Output only the lines of the entries that follow, starting at the one with "for the signedness of" and running down to the one with "(.saluSar d a", both included and unchanged.
***
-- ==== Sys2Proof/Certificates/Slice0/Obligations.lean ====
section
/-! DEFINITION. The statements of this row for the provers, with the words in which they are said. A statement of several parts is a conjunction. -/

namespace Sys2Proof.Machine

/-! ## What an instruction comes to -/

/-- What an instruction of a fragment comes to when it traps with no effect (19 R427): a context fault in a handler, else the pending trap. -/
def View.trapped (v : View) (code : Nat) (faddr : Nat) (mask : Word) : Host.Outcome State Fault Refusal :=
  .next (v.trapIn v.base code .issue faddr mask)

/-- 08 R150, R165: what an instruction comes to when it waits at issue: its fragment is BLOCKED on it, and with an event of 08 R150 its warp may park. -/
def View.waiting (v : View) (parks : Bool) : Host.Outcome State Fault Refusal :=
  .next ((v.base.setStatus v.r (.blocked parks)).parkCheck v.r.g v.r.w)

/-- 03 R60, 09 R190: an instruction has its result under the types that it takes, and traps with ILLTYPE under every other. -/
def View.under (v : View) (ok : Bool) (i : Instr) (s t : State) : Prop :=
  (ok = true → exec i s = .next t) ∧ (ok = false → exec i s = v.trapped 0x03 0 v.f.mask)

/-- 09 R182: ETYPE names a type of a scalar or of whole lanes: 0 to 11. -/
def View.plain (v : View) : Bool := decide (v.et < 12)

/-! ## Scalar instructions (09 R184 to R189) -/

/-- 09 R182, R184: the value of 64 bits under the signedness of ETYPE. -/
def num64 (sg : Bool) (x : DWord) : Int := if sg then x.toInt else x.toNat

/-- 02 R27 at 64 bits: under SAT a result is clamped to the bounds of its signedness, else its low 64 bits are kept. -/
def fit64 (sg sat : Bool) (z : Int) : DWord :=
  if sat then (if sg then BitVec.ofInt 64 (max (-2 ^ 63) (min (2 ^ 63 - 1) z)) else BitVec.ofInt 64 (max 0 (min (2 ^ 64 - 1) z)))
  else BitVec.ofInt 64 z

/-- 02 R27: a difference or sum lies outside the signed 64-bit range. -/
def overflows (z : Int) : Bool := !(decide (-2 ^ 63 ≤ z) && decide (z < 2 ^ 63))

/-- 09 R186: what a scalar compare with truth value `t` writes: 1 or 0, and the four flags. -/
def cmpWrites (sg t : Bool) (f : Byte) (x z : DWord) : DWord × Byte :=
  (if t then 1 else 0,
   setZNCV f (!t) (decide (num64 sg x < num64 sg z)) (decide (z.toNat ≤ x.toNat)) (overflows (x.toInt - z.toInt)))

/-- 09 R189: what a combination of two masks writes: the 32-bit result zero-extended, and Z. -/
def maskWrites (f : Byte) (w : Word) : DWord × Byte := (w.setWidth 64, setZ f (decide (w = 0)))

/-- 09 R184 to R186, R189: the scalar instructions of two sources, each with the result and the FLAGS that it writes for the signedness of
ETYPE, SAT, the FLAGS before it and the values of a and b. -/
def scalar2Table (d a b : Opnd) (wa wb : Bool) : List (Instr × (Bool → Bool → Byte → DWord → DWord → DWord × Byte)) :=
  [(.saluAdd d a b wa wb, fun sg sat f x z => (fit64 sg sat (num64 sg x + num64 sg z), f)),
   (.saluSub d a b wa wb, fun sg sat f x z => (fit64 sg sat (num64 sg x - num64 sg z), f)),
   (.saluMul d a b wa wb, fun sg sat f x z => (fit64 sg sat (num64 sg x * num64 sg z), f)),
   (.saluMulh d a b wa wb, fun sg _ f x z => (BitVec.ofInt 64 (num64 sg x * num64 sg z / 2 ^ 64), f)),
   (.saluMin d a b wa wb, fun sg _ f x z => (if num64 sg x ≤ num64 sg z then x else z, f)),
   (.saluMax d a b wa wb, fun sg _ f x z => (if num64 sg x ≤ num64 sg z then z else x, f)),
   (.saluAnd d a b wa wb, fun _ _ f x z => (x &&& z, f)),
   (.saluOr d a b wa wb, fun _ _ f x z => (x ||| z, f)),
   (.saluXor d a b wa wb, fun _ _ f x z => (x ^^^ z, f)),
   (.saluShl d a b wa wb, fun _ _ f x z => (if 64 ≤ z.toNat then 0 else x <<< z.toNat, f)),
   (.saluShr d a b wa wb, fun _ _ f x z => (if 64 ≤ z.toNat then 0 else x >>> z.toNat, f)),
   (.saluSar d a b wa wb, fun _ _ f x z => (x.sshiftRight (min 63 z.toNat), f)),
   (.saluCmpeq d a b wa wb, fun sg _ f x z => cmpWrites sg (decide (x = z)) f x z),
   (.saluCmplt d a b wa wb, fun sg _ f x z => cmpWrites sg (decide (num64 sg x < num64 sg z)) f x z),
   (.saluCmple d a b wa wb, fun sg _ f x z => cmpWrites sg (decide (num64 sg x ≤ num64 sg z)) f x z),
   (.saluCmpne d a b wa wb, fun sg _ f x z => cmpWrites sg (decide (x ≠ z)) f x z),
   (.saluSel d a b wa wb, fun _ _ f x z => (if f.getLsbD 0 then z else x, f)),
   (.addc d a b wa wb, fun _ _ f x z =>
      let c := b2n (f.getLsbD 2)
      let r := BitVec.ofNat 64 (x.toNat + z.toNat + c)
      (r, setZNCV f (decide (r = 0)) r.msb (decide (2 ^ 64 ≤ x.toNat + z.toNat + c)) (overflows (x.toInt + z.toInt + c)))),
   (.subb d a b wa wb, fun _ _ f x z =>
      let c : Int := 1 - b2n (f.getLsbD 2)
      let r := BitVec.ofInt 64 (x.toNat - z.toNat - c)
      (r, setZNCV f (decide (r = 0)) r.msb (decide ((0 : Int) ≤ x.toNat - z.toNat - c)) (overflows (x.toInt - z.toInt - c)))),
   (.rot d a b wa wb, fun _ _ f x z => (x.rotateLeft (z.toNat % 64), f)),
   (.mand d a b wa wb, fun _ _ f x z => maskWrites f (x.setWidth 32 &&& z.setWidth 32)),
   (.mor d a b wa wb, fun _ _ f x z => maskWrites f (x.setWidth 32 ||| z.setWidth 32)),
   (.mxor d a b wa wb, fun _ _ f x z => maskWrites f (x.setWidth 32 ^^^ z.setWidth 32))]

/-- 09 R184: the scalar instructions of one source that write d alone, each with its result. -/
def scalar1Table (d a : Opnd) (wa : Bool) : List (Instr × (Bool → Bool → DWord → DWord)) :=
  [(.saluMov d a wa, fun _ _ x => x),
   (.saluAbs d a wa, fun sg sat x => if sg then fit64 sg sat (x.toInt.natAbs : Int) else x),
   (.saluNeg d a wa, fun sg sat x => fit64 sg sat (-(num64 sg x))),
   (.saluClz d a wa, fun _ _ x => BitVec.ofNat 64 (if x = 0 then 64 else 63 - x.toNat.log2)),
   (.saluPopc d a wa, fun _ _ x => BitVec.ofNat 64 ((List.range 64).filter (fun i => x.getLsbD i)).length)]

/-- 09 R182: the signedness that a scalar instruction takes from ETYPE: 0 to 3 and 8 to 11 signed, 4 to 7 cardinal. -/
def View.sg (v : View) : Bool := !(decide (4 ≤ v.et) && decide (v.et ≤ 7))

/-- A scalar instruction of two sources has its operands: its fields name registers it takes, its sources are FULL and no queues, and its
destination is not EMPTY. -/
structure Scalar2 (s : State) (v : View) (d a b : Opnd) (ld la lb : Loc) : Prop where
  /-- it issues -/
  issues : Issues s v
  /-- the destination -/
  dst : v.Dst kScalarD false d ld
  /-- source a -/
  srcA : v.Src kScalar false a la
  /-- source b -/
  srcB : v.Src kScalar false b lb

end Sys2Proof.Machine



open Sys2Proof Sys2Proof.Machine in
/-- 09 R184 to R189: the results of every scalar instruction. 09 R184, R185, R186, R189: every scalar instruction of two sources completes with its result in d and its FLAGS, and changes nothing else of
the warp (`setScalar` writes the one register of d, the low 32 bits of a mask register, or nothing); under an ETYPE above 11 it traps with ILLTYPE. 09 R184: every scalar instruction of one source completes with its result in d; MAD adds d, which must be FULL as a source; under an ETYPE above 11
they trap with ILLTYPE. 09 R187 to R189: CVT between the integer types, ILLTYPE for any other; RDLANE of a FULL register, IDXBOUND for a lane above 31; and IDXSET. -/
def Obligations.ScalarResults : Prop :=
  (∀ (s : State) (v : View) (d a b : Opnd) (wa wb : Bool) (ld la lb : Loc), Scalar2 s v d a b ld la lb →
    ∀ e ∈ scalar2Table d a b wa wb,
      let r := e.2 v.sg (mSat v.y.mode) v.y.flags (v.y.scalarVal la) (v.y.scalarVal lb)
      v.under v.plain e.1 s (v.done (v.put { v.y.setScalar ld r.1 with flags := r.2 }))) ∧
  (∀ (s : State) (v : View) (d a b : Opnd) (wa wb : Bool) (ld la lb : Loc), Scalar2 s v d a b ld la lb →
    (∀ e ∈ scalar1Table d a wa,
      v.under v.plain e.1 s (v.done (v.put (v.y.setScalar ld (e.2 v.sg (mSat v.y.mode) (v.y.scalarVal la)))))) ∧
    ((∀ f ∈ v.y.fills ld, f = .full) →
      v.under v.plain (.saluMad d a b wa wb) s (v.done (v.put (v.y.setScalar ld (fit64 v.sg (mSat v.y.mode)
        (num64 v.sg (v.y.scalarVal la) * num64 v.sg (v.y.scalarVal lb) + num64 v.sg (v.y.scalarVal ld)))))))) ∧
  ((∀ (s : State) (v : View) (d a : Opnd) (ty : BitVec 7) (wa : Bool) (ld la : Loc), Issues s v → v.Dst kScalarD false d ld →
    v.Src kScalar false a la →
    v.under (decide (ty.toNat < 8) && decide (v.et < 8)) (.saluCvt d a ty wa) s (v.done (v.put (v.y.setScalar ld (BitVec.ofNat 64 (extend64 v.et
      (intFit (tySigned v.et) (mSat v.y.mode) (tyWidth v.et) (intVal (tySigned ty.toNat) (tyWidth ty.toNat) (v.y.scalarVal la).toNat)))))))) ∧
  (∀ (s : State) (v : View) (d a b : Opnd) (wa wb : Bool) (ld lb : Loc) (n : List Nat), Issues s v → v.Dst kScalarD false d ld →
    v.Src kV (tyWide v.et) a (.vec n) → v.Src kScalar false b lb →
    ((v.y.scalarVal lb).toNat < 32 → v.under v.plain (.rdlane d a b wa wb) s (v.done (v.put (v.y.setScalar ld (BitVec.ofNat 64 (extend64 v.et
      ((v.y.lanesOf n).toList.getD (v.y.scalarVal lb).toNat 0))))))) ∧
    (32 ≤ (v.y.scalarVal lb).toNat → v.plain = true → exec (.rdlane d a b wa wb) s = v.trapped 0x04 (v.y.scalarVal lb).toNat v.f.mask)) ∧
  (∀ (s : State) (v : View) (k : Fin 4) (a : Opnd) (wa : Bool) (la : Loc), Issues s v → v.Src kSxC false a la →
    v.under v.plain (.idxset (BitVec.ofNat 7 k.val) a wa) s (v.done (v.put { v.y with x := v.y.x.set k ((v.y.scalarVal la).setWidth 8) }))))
***
* **RESPONSE**:
/-- 09 R184 to R186, R189: the scalar instructions of two sources, each with the result and the FLAGS that it writes for the signedness of
ETYPE, SAT, the FLAGS before it and the values of a and b. -/
def scalar2Table (d a b : Opnd) (wa wb : Bool) : List (Instr × (Bool → Bool → Byte → DWord → DWord → DWord × Byte)) :=
  [(.saluAdd d a b wa wb, fun sg sat f x z => (fit64 sg sat (num64 sg x + num64 sg z), f)),
   (.saluSub d a b wa wb, fun sg sat f x z => (fit64 sg sat (num64 sg x - num64 sg z), f)),
   (.saluMul d a b wa wb, fun sg sat f x z => (fit64 sg sat (num64 sg x * num64 sg z), f)),
   (.saluMulh d a b wa wb, fun sg _ f x z => (BitVec.ofInt 64 (num64 sg x * num64 sg z / 2 ^ 64), f)),
   (.saluMin d a b wa wb, fun sg _ f x z => (if num64 sg x ≤ num64 sg z then x else z, f)),
   (.saluMax d a b wa wb, fun sg _ f x z => (if num64 sg x ≤ num64 sg z then z else x, f)),
   (.saluAnd d a b wa wb, fun _ _ f x z => (x &&& z, f)),
   (.saluOr d a b wa wb, fun _ _ f x z => (x ||| z, f)),
   (.saluXor d a b wa wb, fun _ _ f x z => (x ^^^ z, f)),
   (.saluShl d a b wa wb, fun _ _ f x z => (if 64 ≤ z.toNat then 0 else x <<< z.toNat, f)),
   (.saluShr d a b wa wb, fun _ _ f x z => (if 64 ≤ z.toNat then 0 else x >>> z.toNat, f)),
   (.saluSar d a b wa wb, fun _ _ f x z => (x.sshiftRight (min 63 z.toNat), f)),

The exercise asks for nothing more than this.